Answering a question someone asked, if you want ebooks here are links I've accumulated to places who sell them. My reprint ebooks of The Element of Fire, City of Bones, and Wheel of the Infinite are on Nook, the Amazons of various countries, and DRM-free on Kobo, which sells to many countries.

WorldCon Saturday:

It was a bit rainy that day, so me and [personal profile] aughoti just had breakfast in the hotel (which was good but expensive) and then went up to what was left of the Night Bazaar suite to help clean up. We met Katy and Chet up there, and picked up the trash and collected all the non-alcoholic and non-bug drinks and foods and took them down to the con suite to donate. (The con suite had apparently come through with more cups at a very desperate part of the party, so there was a lot of gratitude toward them.) Then I had to take off for my reading.

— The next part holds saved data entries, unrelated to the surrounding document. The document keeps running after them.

-- ==== Sys2Proof/Tests/Slice0.lean ====
section
/-! SUPPORT. Tests of the model: ill-formed terms that the checks refuse, the manual's worked examples, and for every
statement that has hypotheses a theorem with a state and operands that meet them, clause by clause. A clause of a hypothesis that ranges
over a free type is given for the state in question; where a state cannot be compared, what decides the hypothesis is. -/



namespace Sys2Proof.Machine

set_option Elab.async false

/-! ### Ill-formed terms -/

/-- Terms with one operand out of its range each. -/
theorem test_ill_formed_1 :
    ([.dictWrite (.pdo 2 0) 0 0 (.num 0 0) World.plain, .dictWrite .inner 65536 0 (.num 0 0) World.plain, .dictWrite .inner
      0 256 (.num 0 0) World.plain, .dictWrite .inner 0 0 (.num 1 256) World.plain, .dictWrite .inner 0 0 (.num 0 0) ⟨2
      ^ 24, .done, true⟩, .sdoInitiate 2 false 0 0 .read false World.plain, .sdoInitiate 0 false 65536 0 .read false
      World.plain, .sdoInitiate 0 false 0 256 .read false World.plain, .sdoInitiate 0 false 0 0 (.begin_ (2 ^ 32)) false
      World.plain, .sdoInitiate 0 false 0 0 .read false ⟨2 ^ 24, .done, true⟩] : List Instr).all (fun i => !i.wf) = true
    ∧ ([.sdoSegment 2 false .other false World.plain, .sdoSegment 0 false .other false ⟨2 ^ 24, .done, true⟩, .sdoTimeout 2
      false, .syncReceived 2, .rpdoReceived 2 0 [] false, .rpdoReceived 0 8 [] false, .tpdoEventTimer 8,
      .tpdoInhibitExpiry 8, .heartbeatReceived 128, .heartbeatConsumerTimeout 16] : List Instr).all (fun i => !i.wf) =
      true
    ∧ ([.errorHistoryClear (.pdo 2 0), .canBusOff 2, .busOffRecovery 2, .bar2DirectWrite 65536 0 0 0 World.plain,
      .bar2DirectWrite 0 256 0 0 World.plain, .bar2DirectWrite 0 0 256 0 World.plain, .bar2DirectWrite 0 0 0 (2 ^ 32)
      World.plain, .bar2DirectWrite 0 0 0 0 ⟨2 ^ 24, .done, true⟩, .bar2DirectRead 65536 0 0, .bar2DirectRead 0 256 0] :
      List Instr).all (fun i => !i.wf) = true
    ∧ ([.bar2DirectRead 0 0 256, .segCommitWrite ⟨2 ^ 24, .done, true⟩, .segOffsetWrite (2 ^ 32), .getObject 0 65536 0 0 0
      0, .getObject 0 0 65536 0 0 0, .getObject 0 0 0 256 0 0, .getObject 0 0 0 0 (2 ^ 32) 0, .getObject 0 0 0 0 0 (2 ^
      32), .setObject 0 65536 0 0 0 [] World.plain, .setObject 0 0 65536 0 0 [] World.plain] : List Instr).all (fun i =>
      !i.wf) = true := by decide +kernel

/-- Terms with one operand out of its range each. -/
theorem test_ill_formed_2 :
    ([.setObject 0 0 0 256 0 [] World.plain, .setObject 0 0 0 0 (2 ^ 32) [] World.plain, .setObject 0 0 0 0 0 [] ⟨2 ^ 24,
      .done, true⟩, .storeParameters (.pdo 2 0) 0 0, .storeParameters .inner 256 0, .storeParameters .inner 0 (2 ^ 32),
      .restoreDefaults (.pdo 2 0) 0 0, .restoreDefaults .inner 256 0, .restoreDefaults .inner 0 (2 ^ 32), .hearthPowerUp
      ⟨128, 0, 0⟩ none []] : List Instr).all (fun i => !i.wf) = true
    ∧ ([.hearthPowerUp ⟨0, 0, 0⟩ (some 256) [], .resetNRelease ⟨128, 0, 0⟩, .railStepAdvance 8, .pgLoss 8, .bootBankVerify
      false (.image ⟨true, true, true, true, 0, 0, 0, 0, []⟩) .unreadable false 0, .bootBankVerify false .unreadable
      (.image ⟨true, true, true, true, 0, 0, 0, 0, []⟩) false 0, .bootBankVerify false .unreadable .unreadable false (2
      ^ 32), .hbmTraining ⟨some 6, 0, []⟩ ⟨none, 0, []⟩, .hbmTraining ⟨none, 0, []⟩ ⟨some 6, 0, []⟩, .enterHearth (.pdo
      2 0)] : List Instr).all (fun i => !i.wf) = true
    ∧ ([.wake (.pdo 2 0), .clearFailed (.pdo 2 0), .wakeGpio 8, .domainWakeDone 96 none, .domainWakeDone 0 (some 16384),
      .domainGateDone 96, .temporaryWakeEnd 96, .sliceIdleGate 24, .bistSlotPreempt 8, .powerUp (.pdo 2 0) 0] : List
      Instr).all (fun i => !i.wf) = true
    ∧ ([.powerUp .inner 8, .load (.pdo 2 0) 0 0 0, .load .inner 8 0 0, .load .inner 0 16 0, .load .inner 0 0 16, .unload
      (.pdo 2 0) 0 false, .unload .inner 8 false, .stow (.pdo 2 0) 0 false, .stow .inner 8 false, .powerDown (.pdo 2 0)
      0] : List Instr).all (fun i => !i.wf) = true := by decide +kernel

/-- Terms with one operand out of its range each. -/
theorem test_ill_formed_3 :
    ([.powerDown .inner 8, .enterMaint (.pdo 2 0) 0, .enterMaint .inner 8, .exitMaint (.pdo 2 0) 0, .exitMaint .inner 8,
      .clearFault (.pdo 2 0) 0, .clearFault .inner 8, .stationStop (.pdo 2 0) 0 0, .stationStop .inner 8 0, .stationStop
      .inner 0 256] : List Instr).all (fun i => !i.wf) = true
    ∧ ([.stationCommandStepDone 8 .ok, .stationCommandStepDone 0 (.mismatch 16384), .schedulingPoint 8 [], .schedulingPoint
      0 [⟨3, 3, 0⟩], .stationWatchdog 8, .mediaOpDispatch 65536 0, .mediaOpDispatch 0 (2 ^ 64), .mediaOpComplete 65536
      0, .mediaOpComplete 0 (2 ^ 64), .strobeFire (.pdo 2 0) 0 0] : List Instr).all (fun i => !i.wf) = true
    ∧ ([.strobeFire .inner 8 0, .strobeFire .inner 0 65536, .dstrobeFire (.pdo 2 0) 0 0, .dstrobeFire .inner 8 0,
      .dstrobeFire .inner 0 65536, .strobeTimeout 8 0, .strobeTimeout 0 16, .discPresChange 8 false,
      .autoClampDelayExpiry 8, .idleOffTimeExpiry 8] : List Instr).all (fun i => !i.wf) = true
    ∧ ([.ilkNOpen 8, .ilkNClose 8, .headAcqTimeout 16, .directOrder (.pdo 2 0) 0 0, .directOrder .inner 8 0, .directOrder
      .inner 0 (2 ^ 32), .loopSample 24 0 [] 0 0, .loopSample 0 12 [] 0 0, .loopSample 0 0 [2 ^ 23] 0 0, .loopSample 0 0
      [] (2 ^ 23) 0] : List Instr).all (fun i => !i.wf) = true := by decide +kernel

/-- Terms with one operand out of its range each. -/
theorem test_ill_formed_4 :
    ([.loopSample 0 0 [] 0 65536, .loopCmdOff (.pdo 2 0) 0 0, .loopCmdOff .inner 24 0, .loopCmdOff .inner 0 12, .loopCmdOpen
      (.pdo 2 0) 0 0, .loopCmdOpen .inner 24 0, .loopCmdOpen .inner 0 12, .loopCmdHold (.pdo 2 0) 0 0, .loopCmdHold
      .inner 24 0, .loopCmdHold .inner 0 12] : List Instr).all (fun i => !i.wf) = true
    ∧ ([.loopCmdClose (.pdo 2 0) 0 0, .loopCmdClose .inner 24 0, .loopCmdClose .inner 0 12, .defectSet 16, .defectClear 16,
      .residualHold 24 0, .residualHold 0 12, .residualClear 24 0, .residualClear 0 12, .varianceWindowEnd 24 0] : List
      Instr).all (fun i => !i.wf) = true
    ∧ ([.varianceWindowEnd 0 12, .holdExpired 24 0, .holdExpired 0 12, .coefHoldOverrun 24 0, .coefHoldOverrun 0 12, .apply
      (.pdo 2 0) 0, .apply .inner 24, .ffBinUpdate 16 0 0, .ffBinUpdate 0 2 0, .ffBinUpdate 0 0 1024] : List Instr).all
      (fun i => !i.wf) = true
    ∧ ([.injEnable (.pdo 2 0) 0 0, .injEnable .inner 24 0, .injEnable .inner 0 256, .captureRequest (.pdo 2 0) 0 0,
      .captureRequest .inner 24 0, .captureRequest .inner 0 (2 ^ 32), .captureTrigger 24, .captureDone 24,
      .captureTimeout 24, .measureLoop (.pdo 2 0) 0 0] : List Instr).all (fun i => !i.wf) = true := by decide +kernel

/-- Terms with one operand out of its range each. -/
theorem test_ill_formed_5 :
    ([.measureLoop .inner 24 0, .measureLoop .inner 0 (2 ^ 32), .measureLoopDone 24, .focusOn 16 .begin, .trackOn 16 .begin,
      .layerJump 16 .begin, .trackJump 16 .begin, .follow 16 .closed, .follow 0 (.read ⟨2 ^ 32, 0, 0⟩), .park 16] : List
      Instr).all (fun i => !i.wf) = true
    ∧ ([.calibrateLoop 16 .begin, .recoveryConfirmExpiry 16, .saSettled 16, .saSettleTimeout 16, .addressTimeout 16,
      .trkCaptureTimeout 16, .layerTimeout 16, .overpower 16 0, .overpower 0 8, .pklLoss 16] : List Instr).all (fun i =>
      !i.wf) = true
    ∧ ([.pklRetrain 16 false, .writeGuardInhibit 16 0, .writeGuardInhibit 0 3, .beamOfftrack 16 0 0, .beamOfftrack 0 8 0,
      .beamOfftrack 0 0 32768, .spinUp 8 .begin, .spinUp 0 (.learned []), .startMeasureEnd 8, .spinDown 8] : List
      Instr).all (fun i => !i.wf) = true
    ∧ ([.stopBrakeEnd 8, .setSpeed 8, .targetRpmWrite (.pdo 2 0) 0 0, .targetRpmWrite .inner 8 0, .targetRpmWrite .inner 0
      65536, .speedLoopTick 8, .atSpeed 8, .spinUpTimeout 8, .hallEdge 8 0 0, .hallEdge 0 256 0] : List Instr).all (fun
      i => !i.wf) = true := by decide +kernel

/-- Terms with one operand out of its range each. -/
theorem test_ill_formed_6 :
    ([.hallEdge 0 0 (2 ^ 64), .observerMissedEdge 8, .encoderZEdge 8, .coastStopTimeout 8, .lockedRotor 8, .lockedRotorRetry
      8, .vbusSample 8 0 0, .vbusSample 0 65536 0, .vbusSample 0 0 65536, .vbusFaultTimeout 8] : List Instr).all (fun i
      => !i.wf) = true
    ∧ ([.sledSetPoint 16 0, .sledSetPoint 0 65536, .sledStall 16, .sledHome 16 .begin, .sledPark 16, .seek 16 .begin, .seek
      0 (.address ⟨2 ^ 32, 0, 0⟩), .sledProfileEnd 16, .clampStroke 8, .unclampStroke 8] : List Instr).all (fun i =>
      !i.wf) = true
    ∧ ([.clampProbe 8, .clampStall 8 0 [], .clampStall 0 65536 [], .clampStall 0 0 [2 ^ 32], .clampStrokeLimit 8,
      .orderDispatch 24, .orderTimeout 24, .trapEntry 24, .nop 24 0, .nop 0 (2 ^ 18)] : List Instr).all (fun i => !i.wf)
      = true
    ∧ ([.jmp 24 0, .jmp 0 (2 ^ 18), .call 24 0, .call 0 (2 ^ 18), .ret 24 0, .ret 0 (2 ^ 18), .ldi 24 0 0, .ldi 0 16 0, .ldi
      0 0 (2 ^ 18), .lui 24 0 0] : List Instr).all (fun i => !i.wf) = true := by decide +kernel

The reading was at 10:30 that morning, and the room was kind of packed. It was the most people I've ever had at a WorldCon reading, maybe around 25 people or so. So that was very nice to see. I read from an early chapter of The Siren Depths, the third Raksura book. Afterward I signed some books for people and ran into Sharon Shinn again and chatted with some people a bit about fear of celebrities. (I have an irrational fear of talking to celebrities. At the DragonCon I went to, I was on a panel with Richard Hatch from Battlestar Galactica, and I had to sit next to him, and at one point he reached for his waterglass and accidentally touched my hand, and I almost climbed into the lap of [personal profile] terri_osborne who was sitting on my other side.) Then we were all suddenly separated by an elevator skirmish.